夢の少年と煌眼の猫
十六夜 水明
序話 夢と少年
いつも夢に出てくる少年がいる。
大体、小学校3年生くらいの少年。でも、普通じゃない。
どこか異様な雰囲気を出しながら、いつも私の目の前でニコニコと笑っているのだ。
「君は、誰?」
そう聞いても、君はただ笑っているだけ。
形が整った顔のパーツ。口と目が弧を描いているけれど、その瞳は少し悲しみに濡れている。まるで、表面では幸せを表していて、その心の奥底では絶望を抱え込んでいるような……。
君は、何を考えているの? 何を思っているの?
「ねぇ!」
そう
──だから。
だから今日は、喋らない。
幼い、まだ物心がつく前から見続けている夢。
この夢に終止符を打つんだ。
「……」
『……』
互いに沈黙が続く。段々と少年の顔が笑っているのではなく、泣いている様に見えてきた。
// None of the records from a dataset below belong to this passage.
/-! ### `setFlags` -/

@[simp] theorem State.setFlags_cfg (f : Flags) : (s.setFlags f).cfg = s.cfg := rfl
@[simp] theorem State.setFlags_x (f : Flags) : (s.setFlags f).x = s.x := rfl
@[simp] theorem State.setFlags_flags (f : Flags) : (s.setFlags f).flags = f := rfl
@[simp] theorem State.setFlags_pc (f : Flags) : (s.setFlags f).pc = s.pc := rfl
@[simp] theorem State.setFlags_ras (f : Flags) : (s.setFlags f).ras = s.ras := rfl
@[simp] theorem State.setFlags_sp (f : Flags) : (s.setFlags f).sp = s.sp := rfl
@[simp] theorem State.setFlags_mem (f : Flags) : (s.setFlags f).mem = s.mem := rfl
@[simp] theorem State.setFlags_caches (f : Flags) : (s.setFlags f).caches = s.caches := rfl
@[simp] theorem State.setFlags_fd (f : Flags) : (s.setFlags f).fd = s.fd := rfl
@[simp] theorem State.setFlags_de (f : Flags) : (s.setFlags f).de = s.de := rfl
@[simp] theorem State.setFlags_em (f : Flags) : (s.setFlags f).em = s.em := rfl
@[simp] theorem State.setFlags_mw (f : Flags) : (s.setFlags f).mw = s.mw := rfl
@[simp] theorem State.setFlags_mbusy (f : Flags) : (s.setFlags f).mbusy = s.mbusy := rfl
@[simp] theorem State.setFlags_mdata (f : Flags) : (s.setFlags f).mdata = s.mdata := rfl
@[simp] theorem State.setFlags_status (f : Flags) : (s.setFlags f).status = s.status := rfl
@[simp] theorem State.setFlags_breakpoints (f : Flags) :
    (s.setFlags f).breakpoints = s.breakpoints := rfl
@[simp] theorem State.setFlags_stored (f : Flags) : (s.setFlags f).stored = s.stored := rfl

/-! ### `setPc` -/

@[simp] theorem State.setPc_cfg (t : Word) : (s.setPc t).cfg = s.cfg := rfl
@[simp] theorem State.setPc_x (t : Word) : (s.setPc t).x = s.x := rfl
@[simp] theorem State.setPc_flags (t : Word) : (s.setPc t).flags = s.flags := rfl
@[simp] theorem State.setPc_pc (t : Word) : (s.setPc t).pc = t := rfl
@[simp] theorem State.setPc_ras (t : Word) : (s.setPc t).ras = s.ras := rfl
@[simp] theorem State.setPc_sp (t : Word) : (s.setPc t).sp = s.sp := rfl
@[simp] theorem State.setPc_mem (t : Word) : (s.setPc t).mem = s.mem := rfl
@[simp] theorem State.setPc_caches (t : Word) : (s.setPc t).caches = s.caches := rfl
@[simp] theorem State.setPc_fd (t : Word) : (s.setPc t).fd = s.fd := rfl
@[simp] theorem State.setPc_de (t : Word) : (s.setPc t).de = s.de := rfl
@[simp] theorem State.setPc_em (t : Word) : (s.setPc t).em = s.em := rfl
@[simp] theorem State.setPc_mw (t : Word) : (s.setPc t).mw = s.mw := rfl
@[simp] theorem State.setPc_mbusy (t : Word) : (s.setPc t).mbusy = s.mbusy := rfl
@[simp] theorem State.setPc_mdata (t : Word) : (s.setPc t).mdata = s.mdata := rfl
@[simp] theorem State.setPc_status (t : Word) : (s.setPc t).status = s.status := rfl
@[simp] theorem State.setPc_breakpoints (t : Word) : (s.setPc t).breakpoints = s.breakpoints := rfl
@[simp] theorem State.setPc_stored (t : Word) : (s.setPc t).stored = s.stored := rfl

/-! ### `advance` -/

@[simp] theorem State.advance_cfg : (s.advance).cfg = s.cfg := rfl
@[simp] theorem State.advance_x : (s.advance).x = s.x := rfl
@[simp] theorem State.advance_flags : (s.advance).flags = s.flags := rfl
@[simp] theorem State.advance_pc : (s.advance).pc = nextWordAddress s.pc := rfl
@[simp] theorem State.advance_ras : (s.advance).ras = s.ras := rfl
@[simp] theorem State.advance_sp : (s.advance).sp = s.sp := rfl
@[simp] theorem State.advance_mem : (s.advance).mem = s.mem := rfl
@[simp] theorem State.advance_caches : (s.advance).caches = s.caches := rfl
@[simp] theorem State.advance_fd : (s.advance).fd = s.fd := rfl
@[simp] theorem State.advance_de : (s.advance).de = s.de := rfl
@[simp] theorem State.advance_em : (s.advance).em = s.em := rfl
@[simp] theorem State.advance_mw : (s.advance).mw = s.mw := rfl
@[simp] theorem State.advance_mbusy : (s.advance).mbusy = s.mbusy := rfl
@[simp] theorem State.advance_mdata : (s.advance).mdata = s.mdata := rfl
@[simp] theorem State.advance_status : (s.advance).status = s.status := rfl
@[simp] theorem State.advance_breakpoints : (s.advance).breakpoints = s.breakpoints := rfl
@[simp] theorem State.advance_stored : (s.advance).stored = s.stored := rfl

/-! ### `pushRas` -/

@[simp] theorem State.pushRas_cfg (v : Word) : (s.pushRas v).cfg = s.cfg := rfl
@[simp] theorem State.pushRas_x (v : Word) : (s.pushRas v).x = s.x := rfl
@[simp] theorem State.pushRas_flags (v : Word) : (s.pushRas v).flags = s.flags := rfl
@[simp] theorem State.pushRas_pc (v : Word) : (s.pushRas v).pc = s.pc := rfl
@[simp] theorem State.pushRas_ras (v : Word) : (s.pushRas v).ras = s.ras.set s.sp v := rfl
@[simp] theorem State.pushRas_sp (v : Word) : (s.pushRas v).sp = s.sp + 1 := rfl
@[simp] theorem State.pushRas_mem (v : Word) : (s.pushRas v).mem = s.mem := rfl
@[simp] theorem State.pushRas_caches (v : Word) : (s.pushRas v).caches = s.caches := rfl
@[simp] theorem State.pushRas_fd (v : Word) : (s.pushRas v).fd = s.fd := rfl
@[simp] theorem State.pushRas_de (v : Word) : (s.pushRas v).de = s.de := rfl
@[simp] theorem State.pushRas_em (v : Word) : (s.pushRas v).em = s.em := rfl
@[simp] theorem State.pushRas_mw (v : Word) : (s.pushRas v).mw = s.mw := rfl
@[simp] theorem State.pushRas_mbusy (v : Word) : (s.pushRas v).mbusy = s.mbusy := rfl
@[simp] theorem State.pushRas_mdata (v : Word) : (s.pushRas v).mdata = s.mdata := rfl
@[simp] theorem State.pushRas_status (v : Word) : (s.pushRas v).status = s.status := rfl
@[simp] theorem State.pushRas_breakpoints (v : Word) :
    (s.pushRas v).breakpoints = s.breakpoints := rfl
@[simp] theorem State.pushRas_stored (v : Word) : (s.pushRas v).stored = s.stored := rfl

/-! ### `popRas` -/

@[simp] theorem State.popRas_cfg : (s.popRas).cfg = s.cfg := rfl
@[simp] theorem State.popRas_x : (s.popRas).x = s.x := rfl
@[simp] theorem State.popRas_flags : (s.popRas).flags = s.flags := rfl
@[simp] theorem State.popRas_pc : (s.popRas).pc = s.pc := rfl
@[simp] theorem State.popRas_ras : (s.popRas).ras = s.ras := rfl
@[simp] theorem State.popRas_sp : (s.popRas).sp = s.sp - 1 := rfl
@[simp] theorem State.popRas_mem : (s.popRas).mem = s.mem := rfl
@[simp] theorem State.popRas_caches : (s.popRas).caches = s.caches := rfl
@[simp] theorem State.popRas_fd : (s.popRas).fd = s.fd := rfl
@[simp] theorem State.popRas_de : (s.popRas).de = s.de := rfl
@[simp] theorem State.popRas_em : (s.popRas).em = s.em := rfl
@[simp] theorem State.popRas_mw : (s.popRas).mw = s.mw := rfl
@[simp] theorem State.popRas_mbusy : (s.popRas).mbusy = s.mbusy := rfl
@[simp] theorem State.popRas_mdata : (s.popRas).mdata = s.mdata := rfl
@[simp] theorem State.popRas_status : (s.popRas).status = s.status := rfl
@[simp] theorem State.popRas_breakpoints : (s.popRas).breakpoints = s.breakpoints := rfl
@[simp] theorem State.popRas_stored : (s.popRas).stored = s.stored := rfl

/-! ### `afterRead` -/

@[simp] theorem State.afterRead_cfg (r : ReadResult) : (s.afterRead r).cfg = s.cfg := rfl
@[simp] theorem State.afterRead_x (r : ReadResult) : (s.afterRead r).x = s.x := rfl
@[simp] theorem State.afterRead_flags (r : ReadResult) : (s.afterRead r).flags = s.flags := rfl
@[simp] theorem State.afterRead_pc (r : ReadResult) : (s.afterRead r).pc = s.pc := rfl
@[simp] theorem State.afterRead_ras (r : ReadResult) : (s.afterRead r).ras = s.ras := rfl
@[simp] theorem State.afterRead_sp (r : ReadResult) : (s.afterRead r).sp = s.sp := rfl
@[simp] theorem State.afterRead_mem (r : ReadResult) : (s.afterRead r).mem = s.mem := rfl
@[simp] theorem State.afterRead_caches (r : ReadResult) : (s.afterRead r).caches = r.caches := rfl
@[simp] theorem State.afterRead_fd (r : ReadResult) : (s.afterRead r).fd = s.fd := rfl
@[simp] theorem State.afterRead_de (r : ReadResult) : (s.afterRead r).de = s.de := rfl
@[simp] theorem State.afterRead_em (r : ReadResult) : (s.afterRead r).em = s.em := rfl
@[simp] theorem State.afterRead_mw (r : ReadResult) : (s.afterRead r).mw = s.mw := rfl
@[simp] theorem State.afterRead_mbusy (r : ReadResult) : (s.afterRead r).mbusy = s.mbusy := rfl
@[simp] theorem State.afterRead_mdata (r : ReadResult) : (s.afterRead r).mdata = s.mdata := rfl
@[simp] theorem State.afterRead_status (r : ReadResult) : (s.afterRead r).status = s.status := rfl
@[simp] theorem State.afterRead_breakpoints (r : ReadResult) :
    (s.afterRead r).breakpoints = s.breakpoints := rfl
@[simp] theorem State.afterRead_stored (r : ReadResult) : (s.afterRead r).stored = s.stored := rfl

/-! ### `afterWrite` -/

@[simp] theorem State.afterWrite_cfg (ea : Word) (r : WriteResult) :
    (s.afterWrite ea r).cfg = s.cfg := rfl
@[simp] theorem State.afterWrite_x (ea : Word) (r : WriteResult) :
    (s.afterWrite ea r).x = s.x := rfl
@[simp] theorem State.afterWrite_flags (ea : Word) (r : WriteResult) :
    (s.afterWrite ea r).flags = s.flags := rfl
@[simp] theorem State.afterWrite_pc (ea : Word) (r : WriteResult) :
    (s.afterWrite ea r).pc = s.pc := rfl
@[simp] theorem State.afterWrite_ras (ea : Word) (r : WriteResult) :
    (s.afterWrite ea r).ras = s.ras := rfl
@[simp] theorem State.afterWrite_sp (ea : Word) (r : WriteResult) :
    (s.afterWrite ea r).sp = s.sp := rfl
@[simp] theorem State.afterWrite_mem (ea : Word) (r : WriteResult) :
    (s.afterWrite ea r).mem = r.mem := rfl
@[simp] theorem State.afterWrite_caches (ea : Word) (r : WriteResult) :
    (s.afterWrite ea r).caches = r.caches := rfl
@[simp] theorem State.afterWrite_fd (ea : Word) (r : WriteResult) :
    (s.afterWrite ea r).fd = s.fd := rfl
@[simp] theorem State.afterWrite_de (ea : Word) (r : WriteResult) :
    (s.afterWrite ea r).de = s.de := rfl
@[simp] theorem State.afterWrite_em (ea : Word) (r : WriteResult) :
    (s.afterWrite ea r).em = s.em := rfl
@[simp] theorem State.afterWrite_mw (ea : Word) (r : WriteResult) :
    (s.afterWrite ea r).mw = s.mw := rfl
@[simp] theorem State.afterWrite_mbusy (ea : Word) (r : WriteResult) :
    (s.afterWrite ea r).mbusy = s.mbusy := rfl
@[simp] theorem State.afterWrite_mdata (ea : Word) (r : WriteResult) :
    (s.afterWrite ea r).mdata = s.mdata := rfl
@[simp] theorem State.afterWrite_status (ea : Word) (r : WriteResult) :
    (s.afterWrite ea r).status = s.status := rfl
@[simp] theorem State.afterWrite_breakpoints (ea : Word) (r : WriteResult) :
    (s.afterWrite ea r).breakpoints = s.breakpoints := rfl
@[simp] theorem State.afterWrite_stored (ea : Word) (r : WriteResult) :
    (s.afterWrite ea r).stored = insertSorted ea.toNat s.stored := rfl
何度も手を伸ばしたくなる衝動を抑えて、私は少年を見つめていた。
やがて、この沈黙を破ったのは少年の方だった。
彼は、こう言ったのだ。
『僕を……。僕を見つけて』
その時、私は初めて少年の顔をしっかりと見たと思う。
星空の瞳から流れる、天の川の涙。絹のような銀の髪は、夜露を浴びたようにキラキラと青みがかって輝いている。
綺麗だなぁ。
そう思った瞬間、私は夢から弾き出された。